Role of melatonin in mitigation of insulin resistance and ensuing diabetic cardiomyopathy.

Addressing insulin resistance or hyperinsulinemia might offer a viable treatment approach to stop the onset of diabetic cardiomyopathy, as these conditions independently predispose to the development of the disease, which is initially characterized by diastolic abnormalities.
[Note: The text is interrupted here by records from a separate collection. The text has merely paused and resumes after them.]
-- ==== Sys2Proof/Machine/Pair.lean ====
section
/-! DEFINITION. Paired execution (R345-R350): the compare buffers, mismatches, and operations performed once by the leading
copy. -/
namespace Sys2Proof.Machine

/-- The leading and trailing copies of the issuing block's pair. -/
def State.pairIds (s : State) : Option (Nat × Nat) :=
  match s.blk.copy with
  | .single => none
  | .leading => s.peer.map fun p => (s.blk.id, p)
  | .trailing => s.peer.map fun p => (p, s.blk.id)
/-- The first entry of a warp that has not matched. -/
def Block.unmatched (b : Block) (warp : Nat) : Option PairEntry := b.compare.find? fun e => e.warp = warp && !e.matched
/-- Mark an entry matched: of a store or a PCMP nothing is left to do. -/
def Block.markEntry (b : Block) (e : PairEntry) : Block :=
  { b with compare := b.compare.replace e { e with matched := true, done := e.kind = 1 || e.kind = 3 } }
/-- The entries of a warp retire in index order while they have been performed (R358). -/
def retireEntries (warp : Nat) : List PairEntry → List PairEntry
  | [] => []
  | e :: es => if e.warp != warp then e :: retireEntries warp es else if e.done then retireEntries warp es else e :: es
def Block.retirePair (b : Block) (warp : Nat) : Block := { b with compare := retireEntries warp b.compare }
/-- An operation has been performed; it retires when those before it have. -/
def Block.doneEntry (b : Block) (e : PairEntry) : Block :=
  ({ b with compare := b.compare.replace e { e with done := true } }).retirePair e.warp
/-- A block's compare entries and forwarded values of a warp are discarded (R349). -/
def Block.discardPair (b : Block) (warp : Nat) : Block :=
  { b with compare := b.compare.filter fun e => e.warp != warp
           entering := b.entering.filter fun p => p.1 != warp
           forward := b.forward.filter fun p => p.1 != warp
           pbwaits := b.pbwaits.filter fun p => p.warp != warp
           cpywaits := b.cpywaits.filter fun p => p.warp != warp
           evwaits := b.evwaits.filter fun e => e.warp != warp }

/-- The registers a warp has written since its restart point hold unpredictable values (R11). -/
def Warp.spoilRegs (w : Warp) (draw : Nat) : Warp :=
  { w with regs := w.trace.wrote.foldl (fun t r =>
      let row : Row := Lanes.of fun l => Config.freeWord draw (128 * r + l)
      Tab.set Reg.zero t r { Tab.get Reg.zero t r with val := .v row }) w.regs }
/-- A restart of a warp whose region overwrites what it has read has the results of R9: every register and every byte of memory that the region has
written holds an unpredictable value (R322). DESIGN CHOICE (log 152). -/
def State.spoilTrace (s : State) (id idx : Nat) : State :=
  match (s.block? id).bind fun b => (b.warp? idx).bind fun w => (s.ctx? b.ctx).map fun c => (w, c) with
  | none => s
  | some (w, c) =>
    if !w.trace.broken then s
    else
      let s1 := w.trace.memWrote.foldl (fun s r =>
        if r.1 = 0 then s.storeVa c r.2.1 (s.freeBytes r.2.1 r.2.2) else s.writeScr r.1 r.2.1 (s.freeBytes r.2.1 r.2.2)) s
      { s1.modWarp id idx fun w => w.spoilRegs s.free with free := s1.free + 1 }
/-- Restart a warp of a block (R323) and count it; in a pair its slack becomes 0 (R358). -/
def State.restartWarp (s : State) (id idx : Nat) : State :=
  ((s.spoilTrace id idx).modWarp id idx Warp.restart).modBlk id fun b =>
    { (b.discardPair idx).setUsed idx (b.used idx + 1) with retired := b.retired.filter fun p => p.1 != idx }
/-- A trap of a warp of one copy (R349): every live thread traps with TRAPPC at REGIONPC. -/
def State.pairTrap (s : State) (id idx cause : Nat) (addr : DWord) : State :=
  let s1 := s.modBlk id fun b => b.discardPair idx
  match (s1.block? id).bind fun b => b.warp? idx with
  | none => s1
  | some w =>
    s1.withWarp id idx { s.iss with lanes := w.live, pc := w.regionPc } fun s =>
      { s with wp := { s.wp with meets := [] } }.trapAt cause addr w.live w.regionPc
/-- What a mismatch of the warp `idx` of a pair leads to (R349): both copies restart, or both trap with PAIR_MISMATCH. -/
def State.mismatched (s : State) (lead trail idx kind addr : Nat) : State :=
  let used := ((s.block? lead).map fun b => b.used idx).getD 0
  let valid (id : Nat) : Bool := ((s.block? id).bind fun b => (b.warp? idx).map Warp.rvalid).getD false
  let a (n : Nat) : DWord := BitVec.ofNat 64 (kind * 2 ^ 60 + min n 2 * 2 ^ 58 + (if kind ≤ 2 then addr % 2 ^ 57 else 0))
  if used < 2 && valid lead && valid trail then
    let pc := (((s.block? lead).bind fun b => b.warp? idx).map Warp.regionPc).getD 0
    ((s.restartWarp lead idx).restartWarp trail idx).post s.blk.ctx 0x08 (s.nodeid s.blk.ctx s.blk.node) (a (used + 1))
      (BitVec.ofNat 64 (s.blk.index % 2 ^ 32 * 2 ^ 32 + pc.toNat % 2 ^ 32)) (dieOf s.blk.core)
  else (s.pairTrap lead idx 0x14 (a used)).pairTrap trail idx 0x14 (a used)
/-- A mismatch of a pair: the instruction that found it has not retired. -/
def State.mismatch (s : State) (lead trail idx kind addr : Nat) : State :=
  let t := s.mismatched lead trail idx kind addr
  { t with iss := { t.iss with lanes := 0 } }
/-- The leading copy's address that PAIR_MISMATCH shows (R349): that of the first thread whose part of the entry differs. A key holds
a head of `head` numbers and then as many for each address. -/
def PairEntry.badAddr (x y : PairEntry) (head : Nat) : Nat :=
  let n := (x.key.length - head) / max 1 x.addrs.length
  match (List.range x.key.length).find? fun i => x.key[i]? != y.key[i]? with
  | some i => x.addrs.getD (if i < head then 0 else (i - head) / max 1 n) 0
  | none => x.addrs.headD 0
/-- Perform a store that the leading copy has held and that has matched (R346, R358). One whose page a SEAL has reached since its checks
is not performed and raises SEALED_STORE in that warp of both copies; one whose key slot is refused is a violation (R352); one that another
check stops is not performed. DESIGN CHOICE (log 149). -/
def State.performHeld (s : State) (lead trail : Nat) (e : PairEntry) : State :=
  match s.ctx? s.blk.ctx, e.store with
  | some c, some x =>
    match s.check c .store x.1 x.2.length 1 with
    | none =>
      let core := ((s.block? lead).map fun (b : Block) => b.core).getD 0
      (s.before core (e.key.getD 1 0)).storeFor c lead e.warp x.1 x.2
    | some (.trap 0x0A kind a) =>
      let addr := (Fail.trap 0x0A kind a).addr
      let t := (s.pairTrap lead e.warp 0x0A addr).pairTrap trail e.warp 0x0A addr
      { t with iss := { t.iss with lanes := 0 } }
    | some (.trap 0x0C 2 a) => s.freeze c.id (((s.block? lead).map fun (b : Block) => b.core).getD 0) a
    | some _ => s
  | _, _ => s
/-- Compare the oldest unmatched entries of the issuing warp in the two copies (R346, R348): they match, and a store is performed, or the
mismatch is dealt with. -/
def State.comparePair (s : State) : State :=
  match s.pairIds with
  | none => s
  | some (lead, trail) =>
    let idx := s.wp.idx
    match (s.block? lead).bind fun b => b.unmatched idx, (s.block? trail).bind fun b => b.unmatched idx with
    | some x, some y =>
      if x.kind = y.kind && x.key = y.key then
        let s1 := (s.modBlk lead fun b => (b.markEntry x).retirePair idx).modBlk trail fun b => (b.markEntry y).retirePair idx
        s1.performHeld lead trail x
      else s.mismatch lead trail idx x.kind (x.badAddr y 2)
    | _, _ => s
/-- The issuing copy's buffer is full (R346). -/
def State.pairFull (s : State) : Bool := s.blk.compare.length ≥ 64
/-- Enter an entry into the issuing copy's buffer and compare. An entry of a warp that has just been restarted or has trapped is not
entered. -/
def State.enterPair (s : State) (e : PairEntry) : State :=
  if s.iss.lanes = 0 then s else { s with blk := { s.blk with compare := s.blk.compare ++ [e] } }.comparePair
/-- The issuing warp of a leading copy has made stores that have not matched: they are still to be performed. -/
def State.pairBusy (s : State) : Bool := s.blk.compare.any fun e => e.warp = s.wp.idx && e.kind = 1 && !e.done
/-- The entry of the issuing instruction. -/
def State.ownEntry (s : State) (kind : Nat) (key : List Nat) : Option PairEntry :=
  s.blk.compare.find? fun e => e.warp = s.wp.idx && e.kind = kind && e.key = key && !e.done

/-- Go on once the stores the issuing warp of a leading copy has made are performed (R297, R346). -/
def State.whenStored (s : State) (k : State → State) : State :=
  if s.blk.copy = .leading && s.pairBusy then s.waitRetry s.iss.lanes else k s
/-- The thread is parked. -/
def Thread.isParked (t : Thread) : Bool := match t.status with | .parked _ => true | _ => false
/-- An operation that is compared and then performed once, by the leading copy (R348): the leading copy waits until it matches, when
every earlier entry of the warp has matched and its stores have been performed (R358), and the trailing copy takes the forwarded results. A
block that is not paired performs it at once. -/
def State.paired (s : State) (kind : Nat) (key addrs : List Nat) (en : Mask) (perform : State → State)
    (take : State → Mask → List RegVal → State) : State :=
  if s.blk.copy = .single then perform s
  else
    let s1 := match s.ownEntry kind key with
      | some _ => s
      | none => if s.pairFull then s else s.enterPair ⟨s.wp.idx, kind, key, addrs, none, false, false⟩
    match s1.ownEntry kind key with
    | none => if s.ownEntry kind key = none && s.pairFull then s.waitRetry s.iss.lanes else s1
    | some e =>
      if !e.matched then s1.waitRetry s1.iss.lanes
      else if s1.blk.copy = .leading then
        let t := perform s1
        if t.iss.stays || (Mask.lanes en).all (fun l => (t.wp.thread l).isParked) then t
        else { t with blk := t.blk.doneEntry e }
      else if (s1.takeForward en).isNone then s1.waitRetry s1.iss.lanes
      else { s1 with blk := s1.blk.doneEntry e }.trailing en take

end Sys2Proof.Machine
end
The development of diabetic cardiomyopathy appears to be driven mainly by insulin resistance or impaired insulin signalling and/or hyperinsulinemia. Oxidative stress, hypertrophy, fibrosis, cardiac diastolic dysfunction, and, ultimately, systolic heart failure are the outcomes of these pathophysiological alterations. Melatonin is a ubiquitous indoleamine, a widely distributed compound secreted mainly by the pineal gland, and serves a variety of purposes in almost every living creature. Melatonin is found to play a leading role by improving myocardial cell metabolism, decreasing vascular endothelial cell death, reversing micro-circulation disorders, reducing myocardial fibrosis, decreasing oxidative and endoplasmic reticulum stress, regulating cell autophagy and apoptosis, and enhancing mitochondrial function. This review highlights a relationship between insulin resistance and associated cardiomyopathy. It explores the potential therapeutic strategies offered by the neurohormone melatonin, an important antioxidant that plays a leading role in maintaining glucose homeostasis by influencing the glucose transporters independently and through its receptors. The vast distribution of melatonin receptors in the body, including beta cells of pancreatic islets, asserts the role of this indole molecule in maintaining glucose homeostasis. Melatonin controls the production of GLUT4 and/or the phosphorylation process of the receptor for insulin and its intracellular substrates, activating the insulin-signalling pathway through its G-protein-coupled membrane receptors.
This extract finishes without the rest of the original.